Um giro em Portugal - Aveiro, a Veneza portuguesa

     Passamos a manhã passeando pelo centro histórico do Porto. Tentamos conhecer a famosa livraria Lello, eleita uma das mais bonitas do mundo, mas estava lotada e com fila para entrar, então deixamos a visita para uma próxima oportunidade. Dizem que J.K. Rowling frequentava essa livraria quando ela morou no Porto, e que se inspirou nela para a cena em que Harry Potter compra os livros para ir para Hogwarts. Legal né!
     Como tínhamos que fazer nosso check out às 11h voltamos para o hotel. Na saída para Aveiro, quando o Henrique foi procurar sua carteira de motorista, que estava junto com o cartão de débito do banco, um susto: ela havia sumido e provavelmente tinha caído do bolso de sua calça em algum momento em que ele pegou o celular. Foi um stress danado. Ele ficou apavorado mas, por sorte, a Cristina, mãe dele, disse ter encontrado uma carteira caída na calçada enquanto caminhávamos pelo centro e que ela havia entregue em uma livraria para o caso do dono procurar. Ela também disse que não teve a curiosidade de abrir a carteira e que não tinha certeza se era ou não a carteira do Henrique. O coitado saiu correndo feito um corisco de volta até a livraria enquanto ficamos ali torcendo para que tudo desse certo e que fosse mesmo a carteira dele. Foram momentos de muita angústia. Até o funcionário do hotel em que estávamos hospedados se prontificou a ajudar indo até a livraria.
     O tempo parecia se arrastar e nada do Henrique retornar. Todos estavam tensos e preocupados com a situação e quando o Henrique entrou pela porta sorrindo respiramos aliviados com a certeza de que tudo tinha sido resolvido.

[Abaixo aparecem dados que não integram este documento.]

-- ==== Sys2Proof/Laws/State.lean ====
section
/-! SUPPORT. What each field of the state is after each of its plain updates: one lemma per field and update, true by
unfolding, so that no later proof unfolds a record update. -/
namespace Sys2Proof.Machine

section
variable (s : State)

/-! ### `setO` -/

@[simp] theorem State.setO_pending (o : ObjDef) (v i j : Nat) : (s.setO o v i j).pending = s.pending := rfl
@[simp] theorem State.setO_out (o : ObjDef) (v i j : Nat) : (s.setO o v i j).out = s.out := rfl
@[simp] theorem State.setO_obj (o : ObjDef) (v i j : Nat) : (s.setO o v i j).obj = SMap.set o.dflt s.obj (o.key i j) v := rfl
@[simp] theorem State.setO_blob (o : ObjDef) (v i j : Nat) : (s.setO o v i j).blob = s.blob := rfl
@[simp] theorem State.setO_sel (o : ObjDef) (v i j : Nat) : (s.setO o v i j).sel = s.sel := rfl
@[simp] theorem State.setO_selBlob (o : ObjDef) (v i j : Nat) : (s.setO o v i j).selBlob = s.selBlob := rfl
@[simp] theorem State.setO_freeCtr (o : ObjDef) (v i j : Nat) : (s.setO o v i j).freeCtr = s.freeCtr := rfl
@[simp] theorem State.setO_mem (o : ObjDef) (v i j : Nat) : (s.setO o v i j).mem = s.mem := rfl
@[simp] theorem State.setO_chk (o : ObjDef) (v i j : Nat) : (s.setO o v i j).chk = s.chk := rfl
@[simp] theorem State.setO_vchk (o : ObjDef) (v i j : Nat) : (s.setO o v i j).vchk = s.vchk := rfl
@[simp] theorem State.setO_subch (o : ObjDef) (v i j : Nat) : (s.setO o v i j).subch = s.subch := rfl
@[simp] theorem State.setO_pkgTemp (o : ObjDef) (v i j : Nat) : (s.setO o v i j).pkgTemp = s.pkgTemp := rfl
@[simp] theorem State.setO_vreg (o : ObjDef) (v i j : Nat) : (s.setO o v i j).vreg = s.vreg := rfl
@[simp] theorem State.setO_mreg (o : ObjDef) (v i j : Nat) : (s.setO o v i j).mreg = s.mreg := rfl
@[simp] theorem State.setO_ctxs (o : ObjDef) (v i j : Nat) : (s.setO o v i j).ctxs = s.ctxs := rfl
@[simp] theorem State.setO_ops (o : ObjDef) (v i j : Nat) : (s.setO o v i j).ops = s.ops := rfl
@[simp] theorem State.setO_nextOp (o : ObjDef) (v i j : Nat) : (s.setO o v i j).nextOp = s.nextOp := rfl
@[simp] theorem State.setO_stopped (o : ObjDef) (v i j : Nat) : (s.setO o v i j).stopped = s.stopped := rfl
@[simp] theorem State.setO_sems (o : ObjDef) (v i j : Nat) : (s.setO o v i j).sems = s.sems := rfl
@[simp] theorem State.setO_unrec (o : ObjDef) (v i j : Nat) : (s.setO o v i j).unrec = s.unrec := rfl
@[simp] theorem State.setO_rings (o : ObjDef) (v i j : Nat) : (s.setO o v i j).rings = s.rings := rfl
@[simp] theorem State.setO_tables (o : ObjDef) (v i j : Nat) : (s.setO o v i j).tables = s.tables := rfl
@[simp] theorem State.setO_load (o : ObjDef) (v i j : Nat) : (s.setO o v i j).load = s.load := rfl
@[simp] theorem State.setO_alm (o : ObjDef) (v i j : Nat) : (s.setO o v i j).alm = s.alm := rfl
@[simp] theorem State.setO_stepRun (o : ObjDef) (v i j : Nat) : (s.setO o v i j).stepRun = s.stepRun := rfl
@[simp] theorem State.setO_stepDead (o : ObjDef) (v i j : Nat) : (s.setO o v i j).stepDead = s.stepDead := rfl
@[simp] theorem State.setO_stepQueue (o : ObjDef) (v i j : Nat) : (s.setO o v i j).stepQueue = s.stepQueue := rfl
@[simp] theorem State.setO_censusRecv (o : ObjDef) (v i j : Nat) : (s.setO o v i j).censusRecv = s.censusRecv := rfl
@[simp] theorem State.setO_updWait (o : ObjDef) (v i j : Nat) : (s.setO o v i j).updWait = s.updWait := rfl
@[simp] theorem State.setO_baleFrom (o : ObjDef) (v i j : Nat) : (s.setO o v i j).baleFrom = s.baleFrom := rfl
@[simp] theorem State.setO_balesDone (o : ObjDef) (v i j : Nat) : (s.setO o v i j).balesDone = s.balesDone := rfl
@[simp] theorem State.setO_balesAborted (o : ObjDef) (v i j : Nat) : (s.setO o v i j).balesAborted = s.balesAborted := rfl
@[simp] theorem State.setO_updDiscard (o : ObjDef) (v i j : Nat) : (s.setO o v i j).updDiscard = s.updDiscard := rfl
@[simp] theorem State.setO_wmax (o : ObjDef) (v i j : Nat) : (s.setO o v i j).wmax = s.wmax := rfl
@[simp] theorem State.setO_wsat (o : ObjDef) (v i j : Nat) : (s.setO o v i j).wsat = s.wsat := rfl
@[simp] theorem State.setO_abortedInStep (o : ObjDef) (v i j : Nat) : (s.setO o v i j).abortedInStep = s.abortedInStep := rfl
@[simp] theorem State.setO_earlyPkts (o : ObjDef) (v i j : Nat) : (s.setO o v i j).earlyPkts = s.earlyPkts := rfl
@[simp] theorem State.setO_leaveQ (o : ObjDef) (v i j : Nat) : (s.setO o v i j).leaveQ = s.leaveQ := rfl
@[simp] theorem State.setO_waited (o : ObjDef) (v i j : Nat) : (s.setO o v i j).waited = s.waited := rfl
@[simp] theorem State.setO_readyQ (o : ObjDef) (v i j : Nat) : (s.setO o v i j).readyQ = s.readyQ := rfl
@[simp] theorem State.setO_resvs (o : ObjDef) (v i j : Nat) : (s.setO o v i j).resvs = s.resvs := rfl
@[simp] theorem State.setO_dip (o : ObjDef) (v i j : Nat) : (s.setO o v i j).dip = s.dip := rfl
@[simp] theorem State.setO_thermSteps (o : ObjDef) (v i j : Nat) : (s.setO o v i j).thermSteps = s.thermSteps := rfl
@[simp] theorem State.setO_dipSteps (o : ObjDef) (v i j : Nat) : (s.setO o v i j).dipSteps = s.dipSteps := rfl
@[simp] theorem State.setO_fences (o : ObjDef) (v i j : Nat) : (s.setO o v i j).fences = s.fences := rfl
@[simp] theorem State.setO_ringHead (o : ObjDef) (v i j : Nat) : (s.setO o v i j).ringHead = s.ringHead := rfl
@[simp] theorem State.setO_thrs (o : ObjDef) (v i j : Nat) : (s.setO o v i j).thrs = s.thrs := rfl
@[simp] theorem State.setO_ports (o : ObjDef) (v i j : Nat) : (s.setO o v i j).ports = s.ports := rfl
@[simp] theorem State.setO_slots (o : ObjDef) (v i j : Nat) : (s.setO o v i j).slots = s.slots := rfl
@[simp] theorem State.setO_qps (o : ObjDef) (v i j : Nat) : (s.setO o v i j).qps = s.qps := rfl
@[simp] theorem State.setO_mrs (o : ObjDef) (v i j : Nat) : (s.setO o v i j).mrs = s.mrs := rfl
@[simp] theorem State.setO_sessions (o : ObjDef) (v i j : Nat) : (s.setO o v i j).sessions = s.sessions := rfl
@[simp] theorem State.setO_eths (o : ObjDef) (v i j : Nat) : (s.setO o v i j).eths = s.eths := rfl
@[simp] theorem State.setO_log (o : ObjDef) (v i j : Nat) : (s.setO o v i j).log = s.log := rfl
@[simp] theorem State.setO_fieldFirst (o : ObjDef) (v i j : Nat) : (s.setO o v i j).fieldFirst = s.fieldFirst := rfl
@[simp] theorem State.setO_fieldStamps (o : ObjDef) (v i j : Nat) : (s.setO o v i j).fieldStamps = s.fieldStamps := rfl
@[simp] theorem State.setO_flash (o : ObjDef) (v i j : Nat) : (s.setO o v i j).flash = s.flash := rfl
@[simp] theorem State.setO_fuses (o : ObjDef) (v i j : Nat) : (s.setO o v i j).fuses = s.fuses := rfl
@[simp] theorem State.setO_pins (o : ObjDef) (v i j : Nat) : (s.setO o v i j).pins = s.pins := rfl
@[simp] theorem State.setO_roceHeld (o : ObjDef) (v i j : Nat) : (s.setO o v i j).roceHeld = s.roceHeld := rfl
@[simp] theorem State.setO_helloSec (o : ObjDef) (v i j : Nat) : (s.setO o v i j).helloSec = s.helloSec := rfl
@[simp] theorem State.setO_resetAsked (o : ObjDef) (v i j : Nat) : (s.setO o v i j).resetAsked = s.resetAsked := rfl
@[simp] theorem State.setO_resetRun (o : ObjDef) (v i j : Nat) : (s.setO o v i j).resetRun = s.resetRun := rfl
@[simp] theorem State.setO_fallowStep (o : ObjDef) (v i j : Nat) : (s.setO o v i j).fallowStep = s.fallowStep := rfl
@[simp] theorem State.setO_storeRun (o : ObjDef) (v i j : Nat) : (s.setO o v i j).storeRun = s.storeRun := rfl
@[simp] theorem State.setO_storeSlot (o : ObjDef) (v i j : Nat) : (s.setO o v i j).storeSlot = s.storeSlot := rfl
@[simp] theorem State.setO_fwStage (o : ObjDef) (v i j : Nat) : (s.setO o v i j).fwStage = s.fwStage := rfl
@[simp] theorem State.setO_attestRun (o : ObjDef) (v i j : Nat) : (s.setO o v i j).attestRun = s.attestRun := rfl
@[simp] theorem State.setO_watchdogMs (o : ObjDef) (v i j : Nat) : (s.setO o v i j).watchdogMs = s.watchdogMs := rfl
@[simp] theorem State.setO_pllSince (o : ObjDef) (v i j : Nat) : (s.setO o v i j).pllSince = s.pllSince := rfl
@[simp] theorem State.setO_energyUj (o : ObjDef) (v i j : Nat) : (s.setO o v i j).energyUj = s.energyUj := rfl
@[simp] theorem State.setO_memLost (o : ObjDef) (v i j : Nat) : (s.setO o v i j).memLost = s.memLost := rfl
@[simp] theorem State.setO_udpPort (o : ObjDef) (v i j : Nat) : (s.setO o v i j).udpPort = s.udpPort := rfl
@[simp] theorem State.setO_memRate (o : ObjDef) (v i j : Nat) : (s.setO o v i j).memRate = s.memRate := rfl
@[simp] theorem State.setO_linkCfg (o : ObjDef) (v i j : Nat) : (s.setO o v i j).linkCfg = s.linkCfg := rfl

     Foi uma lição dura, bem no começo da viagem, para deixá-los mais atentos quanto aos cuidados em guardar bem guardado o cartão do banco e outros documentos importantes. Não dá para colocar documentos no bolso. É necessário guardá-los em lugar seguro, fechado. Uma distração como esta pode estragar a viagem. Já pensou? Ainda bem que tudo não passou de um grande susto.
     Antes de pegarmos a estrada em direção a Aveiro, conhecida como a Veneza portuguesa, por causa dos seus canais e seus moliceiros coloridos, semelhantes as gôndolas, paramos em Matosinho para almoçar. Uma orgia de comidas com diferentes tipos de peixes e iguarias. Tudo uma delícia.

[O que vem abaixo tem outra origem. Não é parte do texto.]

theorem SMap.map_put {α β : Type} (f : α → β) (m : SMap α) (i : Nat) (a : α) :
    (m.put i a).map (fun p => (p.1, f p.2)) = SMap.put (m.map fun p => (p.1, f p.2)) i (f a) := by
  unfold SMap.put
  rw [← SMap.map_erase]
  generalize m.erase i = e
  induction e with
  | nil => rfl
  | cons p m ih =>
    obtain ⟨k, v⟩ := p
    simp only [SMap.insert, List.map_cons]
    split_ifs <;> simp [ih]

theorem SMap.find_put_same {α : Type} (m : SMap α) (i : Nat) (a : α) :
    ((m.put i a).find? fun p => decide (p.1 = i)).map (·.2) = some a := by
  rw [SMap.find_eq_get, SMap.map_put, SMap.get_put_same]

theorem SMap.find_put_ne {α : Type} (m : SMap α) (i j : Nat) (a : α) (h : j ≠ i) :
    ((m.put i a).find? fun p => decide (p.1 = j)).map (·.2) = (m.find? fun p => decide (p.1 = j)).map (·.2) := by
  rw [SMap.find_eq_get, SMap.find_eq_get, SMap.map_put, SMap.get_put_ne _ _ _ _ _ h]

theorem SMap.find_erase_same {α : Type} (m : SMap α) (i : Nat) :
    ((m.erase i).find? fun p => decide (p.1 = i)).map (·.2) = none := by
  rw [SMap.find_eq_get, SMap.map_erase, SMap.get_erase_same]

theorem SMap.find_erase_ne {α : Type} (m : SMap α) (i j : Nat) (h : j ≠ i) :
    ((m.erase i).find? fun p => decide (p.1 = j)).map (·.2) = (m.find? fun p => decide (p.1 = j)).map (·.2) := by
  rw [SMap.find_eq_get, SMap.find_eq_get, SMap.map_erase, SMap.get_erase_ne _ _ _ _ h]

section
variable (s : State)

     A viagem foi tranquila, mas a chegada no hotel não foi uma tarefa muito fácil. É que o hotel ficava no alto de uma colina e o acesso, além de uma curva muito fechada logo na saída da estrada, era estreito e íngreme. Uma dificuldade para uma van enorme que mais parecia um ônibus. O gerente desceu para segurar o trânsito enquanto o Henrique manobrava o carro para fazer a curva fechada. O estacionamento, que não era muito grande, já estava lotado e foi uma dificuldade encontrar um espaço para estacionar, mas deu tudo certo no final.
     Saímos para explorar Aveiro. Conhecemos o famoso mercado de peixes e andamos pelo centro conhecendo as principais atrações. Como já estava quase anoitecendo fomos pegar o último moliceiro que saía naquele dia para percorrer os canais da ria e percorrer a cidade no entardecer. Estávamos tão encantados com a beleza do espetáculo do por do sol que nem o vento gelado chegou a atrapalhar o passeio. O cachorro de um dos passageiros, um belo animal muito manso e bem educado, foi uma atração a parte.
     Terminado o passeio de barco voltamos para o hotel e depois de um banho reparador saímos para jantar. Como se come bem em qualquer lugar em Portugal. As refeições, acompanhadas sempre de um bom vinho, foram realmente o ponto alto de toda a viagem.